Fr. Donald Buggert, O.Carm. — On Centrality

Fr. Gregory Houck, O.Carm.  
 

When the founding group of Western lay hermits asked Albert, the Patriarch of Jerusalem, to create a Rule of life for them, Christ was at its very center. In the Introduction to the Rule, Carmelites are told to walk in the footsteps of Jesus Christ. I he remainder of the Rule spells out how the Carmelite is to live this Christ-centered life.

Since the Rule was written at the time of the Crusades, it reflects the Crusade spirituality of the time, which was founded on the passion of Christ. Only through spiritual combat in imitation of the suffering and Crucified Christ could the land of Christ be regained. This spiritual combat involved poverty, penance, silence, solitude, and above all meditating upon the law of the Lord. Through this spiritual combat the Carmelite would be transformed into Christ. Throughout its history, the saints of the Carmelite Order such as Teresa of Avila, John of the Cross, and Therese of Lisieux have focused in their lives and writings upon this imitation of Christ, especially the suffering and dying Christ.

Today Carmelites are still challenged to walk in the footsteps of Jesus Christ and to imitate his suffering and death so as to win back the land for Christ. But the "land" is all the earth and all its citizens, so many of whom are marginalized and victims of violence and injustice. Carmelites today imitate Christ by continuing to carry out his own mission of making the Reign of God, God's peace and justice, a reality for all peoples, especially the "least of our brothers and sisters."
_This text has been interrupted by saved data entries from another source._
theorem Bay.answerAbsent_keeps (nOff : Nat) (b : Bay) : b.Keeps (b.answerAbsent nOff) := by
  have counted := b.answered_keeps.trans (b.answered.counts_keeps (on := 0) (off := saturatingSucc 16 b.answered.offCount)
    (bad := b.answered.faultCount) fun h => ⟨Nat.zero_le _, saturatingSucc_le _ _, h.2.2.2⟩)
  unfold Bay.answerAbsent
  dsimp only
  split
  · exact counted.trans (Bay.enter_keeps _ (by decide) (by decide))
  · exact counted

theorem Bay.answer_keeps (c : Settings) (a : BayAnswer) (b : Bay) : b.Keeps (b.answer c a) := by
  unfold Bay.answer
  split
  · exact .refl b
  · cases a
    · exact b.answerPresent_keeps _
    · exact b.answerAbsent_keeps _
    · exact b.answerFault_keeps

theorem Bay.comeIn_keeps (b : Bay) : b.Keeps b.comeIn := by
  unfold Bay.comeIn
  split
  · exact (b.enter_keeps (st := .unknown) (by decide) (by decide)).trans
      (Bay.counts_keeps _ fun _ => ⟨Nat.zero_le _, Nat.zero_le _, Nat.zero_le _⟩)
  · exact .refl b

theorem Bay.reserve_keeps (b : Bay) (l : TimeLimit) :
    b.Keeps { b with state := .reserved, reservation := some l } :=
  ⟨rfl, fun h => ⟨by simp, h.2⟩, fun _ => by simp⟩

theorem Bay.fresh_legal (c : BaySettings) : (Bay.fresh c).Legal := by
  unfold Bay.fresh
  cases c.inService <;> simp [Bay.Legal]

/-! ### The bay records -/

/-- The read in progress suits the bays: its answer will be discarded, or its bay is in service (R51). -/
def BayMonitor.ReadSound (b : BayMonitor) : Prop :=
  b.reading.all (fun r => r.discarded || b.bays.any (fun x =>
    decide (x.settings.number = r.bay) && decide (x.state ≠ .outOfService))) = true

/-- What `BaysSound` says of bay records and the read in progress (R50, R51). -/
structure BayMonitor.RecordsSound (b : BayMonitor) : Prop where
  legal : ∀ x ∈ b.bays, x.Legal
  ascending : Ascending (b.bays.map (fun x => x.settings.number))
  numbers : ∀ x ∈ b.bays, 1 ≤ x.settings.number ∧ x.settings.number ≤ 64
  reading : b.ReadSound

/-- Bays changed one by one, with the read in progress still suiting them. -/
theorem BayMonitor.RecordsSound.mapBays {b d : BayMonitor} (h : b.RecordsSound) {f : Bay → Bay}
    (hd : d.bays = b.bays.map f) (hset : ∀ x, (f x).settings = x.settings)
    (hlegal : ∀ x ∈ b.bays, x.Legal → (f x).Legal) (hread : d.ReadSound) : d.RecordsSound := by
  have hnumbers : d.bays.map (fun x => x.settings.number) = b.bays.map (fun x => x.settings.number) := by
    simp [hd, hset]
  refine ⟨?_, hnumbers ▸ h.ascending, ?_, hread⟩
  · rw [hd]
    simp only [List.mem_map, forall_exists_index, and_imp, forall_apply_eq_imp_iff₂]
    exact fun x hx => hlegal x hx (h.legal x hx)
  · rw [hd]
    simp only [List.mem_map, forall_exists_index, and_imp, forall_apply_eq_imp_iff₂, hset]
    exact h.numbers

/-- The bay read is still in service when every bay in service stays so. -/
theorem BayMonitor.ReadSound.mapBays {b d : BayMonitor} (h : b.ReadSound) {f : Bay → Bay}
    (hd : d.bays = b.bays.map f) (hset : ∀ x, (f x).settings = x.settings)
    (hin : ∀ x, x.state ≠ .outOfService → (f x).state ≠ .outOfService)
    (hreading : ∀ r ∈ d.reading, ∃ q ∈ b.reading, r.bay = q.bay ∧ r.discarded = q.discarded) : d.ReadSound := by
  unfold BayMonitor.ReadSound at h ⊢
  rw [Option.all_eq_true] at h ⊢
  intro r hr
  obtain ⟨q, hq, hbay, hdis⟩ := hreading r hr
  have hq' := h q hq
  rw [Bool.or_eq_true, List.any_eq_true] at hq' ⊢
  rcases hq' with hdiscarded | ⟨x, hx, hmatch⟩
  · exact .inl (hdis.trans hdiscarded)
  · refine .inr ⟨f x, hd ▸ List.mem_map_of_mem hx, ?_⟩
    simp only [Bool.and_eq_true, decide_eq_true_eq] at hmatch ⊢
    exact ⟨by rw [hset, hbay]; exact hmatch.1, hin x hmatch.2⟩

/-- The records of one number changed by something that keeps a bay. -/
theorem BayMonitor.RecordsSound.mapBay {b : BayMonitor} (h : b.RecordsSound) (n : Nat) {f : Bay → Bay}
    (hf : ∀ x : Bay, x.Keeps (f x)) : (b.mapBay n f).RecordsSound := by
  have keeps : ∀ x : Bay, x.Keeps (if x.settings.number = n then f x else x) := by
    intro x
    split
    · exact hf x
    · exact .refl x
  refine h.mapBays rfl (fun x => (keeps x).settings) (fun x _ => (keeps x).legal) ?_
  exact h.reading.mapBays rfl (fun x => (keeps x).settings) (fun x => (keeps x).inService) fun r hr => ⟨r, hr, rfl, rfl⟩

/-- A bay out of service, the answer of its own read discarded (R51, R57). -/
theorem BayMonitor.RecordsSound.putOut {b : BayMonitor} (h : b.RecordsSound) (n : Nat) :
    ((b.discardRead n).mapBay n Bay.goOut).RecordsSound := by
  have hset : ∀ x : Bay, (if x.settings.number = n then x.goOut else x).settings = x.settings := by
    intro x
    split <;> rfl
  refine h.mapBays rfl hset (fun x _ hx => ?_) ?_
  · split
    · exact ⟨by simp [Bay.goOut, Bay.enter], Nat.zero_le _, Nat.zero_le _, Nat.zero_le _⟩
    · exact hx
  · unfold BayMonitor.ReadSound at *
    rw [Option.all_eq_true]
    intro r hr
    obtain ⟨q, hq, hqr⟩ : ∃ q, b.reading = some q ∧ (if q.bay = n then { q with discarded := true } else q) = r := by
      simpa [BayMonitor.mapBay, BayMonitor.discardRead] using hr
    by_cases hn : q.bay = n
    · simp [← hqr, hn]
    · have hold := h.reading
      rw [BayMonitor.ReadSound, hq, Option.all_some, Bool.or_eq_true, List.any_eq_true] at hold
      simp only [hn, if_false] at hqr
      subst hqr
      rw [Bool.or_eq_true, List.any_eq_true]
      refine hold.imp_right fun ⟨x, hx, hmatch⟩ => ⟨x, ?_, hmatch⟩
      simp only [Bool.and_eq_true, decide_eq_true_eq] at hmatch
      refine List.mem_map.mpr ⟨x, hx, ?_⟩
      simp [hmatch.1, hn]

/-- A read that begins with the first bay of a search is of a bay in service (R51). -/
theorem State.readAfter_recordsSound {s : State} (h : s.bays.RecordsSound) (n : Nat) :
    (s.readAfter n).bays.RecordsSound := by
  unfold State.readAfter
  split
  · rename_i b hb
    refine ⟨h.legal, h.ascending, h.numbers, ?_⟩
    have hprop := List.find?_some hb
    simp only [Bool.and_eq_true, decide_eq_true_eq] at hprop
    simp only [State.setBays_bays, BayMonitor.ReadSound, Option.all_some, Bool.or_eq_true, List.any_eq_true]
    exact .inr ⟨b, List.mem_of_find?_eq_some hb, by simpa using hprop.2⟩
  · exact ⟨h.legal, h.ascending, h.numbers, rfl⟩

/-! ### One gate -/

/-- The gate machine goes in step with the loops (R64, R65, R66). -/
theorem GateState.next_suits : ∀ (g : GateState) (loop : Loop) (on outer inner outer' inner' : Bool),
    g.suits outer inner = true → (if loop = .outer then outer else inner) ≠ on →
      outer' = (if loop = .outer then on else outer) → inner' = (if loop = .inner then on else inner) →
        (g.next loop on (!outer' && !inner')).1.suits outer' inner' = true := by
  intro g loop
  cases g <;> cases loop <;> decide

/-- A gate enters BLOCKED by its timer alone, and leaves it for CLEAR alone (R66). -/
theorem GateState.next_blocked : ∀ (g : GateState) (loop : Loop) (on bothOff : Bool),
    ((g.next loop on bothOff).1 = .blocked → g = .blocked) ∧
      (g = .blocked → (g.next loop on bothOff).1 = .blocked ∨ (g.next loop on bothOff).1 = .clear) := by
  intro g loop
  cases g <;> cases loop <;> decide

/-- The gate timer runs exactly out of CLEAR and BLOCKED (R64). -/
theorem gateTimerAfter_ne_none {old new : GateState} {t : Timer} (ht : t ≠ none ↔ old ≠ .clear ∧ old ≠ .blocked)
    (hin : new = .blocked → old = .blocked) (hout : old = .blocked → new = .blocked ∨ new = .clear) :
    gateTimerAfter old new t ≠ none ↔ new ≠ .clear ∧ new ≠ .blocked := by
  unfold gateTimerAfter
  by_cases hnew : new = .clear
  · simp [hnew]
  · by_cases hold : old = .clear
    · have : new ≠ .blocked := fun h => by simp [hold] at hin; exact hin h
      simp [hnew, hold, this]
    · simp only [hnew, hold, if_false, ht, ne_eq, not_false_eq_true, true_and]
      exact not_congr ⟨fun h => (hout h).resolve_right hnew, hin⟩

/-! ### The gates -/

/-- What `BaysSound` says of gates and loops (R63..R66). -/
structure GatesSound (b : BayMonitor) (i : Inputs) : Prop where
  legal : ∀ g ∈ b.gates, g.Legal i
  ascending : Ascending (b.gates.map (fun g => g.settings.number))
  outer : i.outerLoops.length = 4
  inner : i.innerLoops.length = 4

/-- Gates changed one by one under changed loops. -/
theorem GatesSound.mapGates {b d : BayMonitor} {i j : Inputs} (h : GatesSound b i) {f : Gate → Gate}
    (hd : d.gates = b.gates.map f) (hset : ∀ g, (f g).settings = g.settings)
    (hlegal : ∀ g ∈ b.gates, g.Legal i → (f g).Legal j) (houter : j.outerLoops.length = i.outerLoops.length)
    (hinner : j.innerLoops.length = i.innerLoops.length) : GatesSound d j := by
  refine ⟨?_, ?_, houter.trans h.outer, hinner.trans h.inner⟩
  · rw [hd]
    simp only [List.mem_map, forall_exists_index, and_imp, forall_apply_eq_imp_iff₂]
    exact fun g hg => hlegal g hg (h.legal g hg)
  · have hnumbers : d.gates.map (fun g => g.settings.number) = b.gates.map (fun g => g.settings.number) := by
      simp [hd, hset]
    exact hnumbers ▸ h.ascending

/-- Gates read the loops alone. -/
theorem Gate.Legal.of_loops {g : Gate} {i j : Inputs} (h : g.Legal i) (hon : ∀ n k, j.loopOn n k = i.loopOn n k) :
    g.Legal j := by
  unfold Gate.Legal
  rw [hon, hon]
  exact h

/-- A loop change steps its gate and no other (R63..R66). -/
theorem GatesSound.moves {b : BayMonitor} {i : Inputs} (h : GatesSound b i) {n : Nat} {g : Gate} (hg : b.gate? n = some g)
    {loop : Loop} {on : Bool} (hon : i.loopOn n loop ≠ on) :
    let j := i.takeLoop n loop on
    let next := (g.state.next loop on (!j.loopOn n .outer && !j.loopOn n .inner)).1
    GatesSound (b.mapGate n (fun x => { x with state := next, timer := gateTimerAfter g.state next x.timer })) j := by
  intro j next
  obtain ⟨hmem, hnumber⟩ := find?_key (key := fun x : Gate => x.settings.number) hg
  obtain ⟨htimer, hlow, hhigh, hsuits⟩ := h.legal g hmem
  rw [hnumber] at hlow hhigh hsuits
  have hloops := Inputs.loopOn_takeLoop h.outer h.inner hlow hhigh loop on
  refine h.mapGates rfl (fun x => ?_) (fun x hx hlegal => ?_) ?_ ?_
  · split <;> rfl
  · split
    · rename_i hxn
      obtain rfl : x = g := eq_of_find?_of_nodup (key := fun x : Gate => x.settings.number) h.ascending.nodup hg hx hxn
      obtain ⟨hin, hout⟩ := x.state.next_blocked loop on (!j.loopOn n .outer && !j.loopOn n .inner)
      refine ⟨gateTimerAfter_ne_none htimer hin hout, hnumber ▸ hlow, hnumber ▸ hhigh, ?_⟩
      simp only [hnumber]
      refine GateState.next_suits x.state loop on (i.loopOn n .outer) (i.loopOn n .inner) _ _ hsuits ?_ ?_ ?_
      · cases loop <;> exact hon
      · rw [hloops]; cases loop <;> simp
      · rw [hloops]; cases loop <;> simp
    · rename_i hxn
      obtain ⟨htimer, hlow, hhigh, hsuits⟩ := hlegal
      refine ⟨htimer, hlow, hhigh, ?_⟩
      rw [hloops, hloops, if_neg fun h => hxn h.1, if_neg fun h => hxn h.1]
      exact hsuits
  · cases loop <;> simp [j, Inputs.takeLoop]
  · cases loop <;> simp [j, Inputs.takeLoop]

/-- A gate whose timer ends is BLOCKED with a loop on: a running timer means a state out of CLEAR and BLOCKED (R66). -/
theorem GatesSound.sticks {b : BayMonitor} {i : Inputs} (h : GatesSound b i) {n : Nat} {g : Gate} (hg : b.gate? n = some g)
    (ht : g.timer ≠ none) : GatesSound (b.mapGate n (fun x => { x with state := .blocked, timer := none })) i := by
  refine h.mapGates rfl (fun x => ?_) (fun x hx hlegal => ?_) rfl rfl
  · split <;> rfl
  · split
    · rename_i hxn
      obtain rfl : x = g := eq_of_find?_of_nodup (key := fun x : Gate => x.settings.number) h.ascending.nodup hg hx hxn
      obtain ⟨htimer, hlow, hhigh, hsuits⟩ := hlegal
      refine ⟨by simp, hlow, hhigh, ?_⟩
      obtain ⟨hclear, hblocked⟩ := htimer.mp ht
      have outOfClear : ∀ (st : GateState) (outer inner : Bool), st ≠ .clear → st.suits outer inner = true →
          (outer || inner) = true := by
        intro st
        cases st <;> decide
      exact outOfClear _ _ _ hclear hsuits
    · exact hlegal

/-! ### The Bay Monitor -/

theorem State.baysSound_iff (s : State) : s.BaysSound ↔
    s.bays.RecordsSound ∧ GatesSound s.bays s.inputs ∧ (s.working = false → s.bays.gates = []) :=
  ⟨fun ⟨hlegal, hasc, hnum, hread, hgates, hgasc, houter, hinner, hrest⟩ =>
      ⟨⟨hlegal, hasc, hnum, hread⟩, ⟨hgates, hgasc, houter, hinner⟩, hrest⟩,
    fun ⟨⟨hlegal, hasc, hnum, hread⟩, ⟨hgates, hgasc, houter, hinner⟩, hrest⟩ =>
      ⟨hlegal, hasc, hnum, hread, hgates, hgasc, houter, hinner, hrest⟩⟩

/-- The bays of another state under inputs with the same loops. -/
theorem State.BaysSound.of_same {s t : State} (h : s.BaysSound) (hb : t.bays = s.bays)
    (ho : t.inputs.outerLoops = s.inputs.outerLoops) (hi : t.inputs.innerLoops = s.inputs.innerLoops)
    (hw : t.working = s.working) : t.BaysSound := by
  obtain ⟨hrecords, hgates, hrest⟩ := s.baysSound_iff.mp h
  rw [State.baysSound_iff, hb, hw]
  refine ⟨hrecords, ⟨fun g hg => (hgates.legal g hg).of_loops fun n k => ?_, hgates.ascending, by rw [ho, hgates.outer],
    by rw [hi, hgates.inner]⟩, hrest⟩
  cases k
  · exact congrArg (filteredAt · n) ho
  · exact congrArg (filteredAt · n) hi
To carry on this mission of Christ, Carmelites today must continue to imitate Christ in his suffering and dying, as all Carmelites saints and mystics have done. As Christ himself, they must empty themselves in abandonment to God and His will so that they can be filled with the Spirit of Christ who continually anoints new prophets to make God's reign a reality in our world.

Fr. Donald Buggert, O.Carm.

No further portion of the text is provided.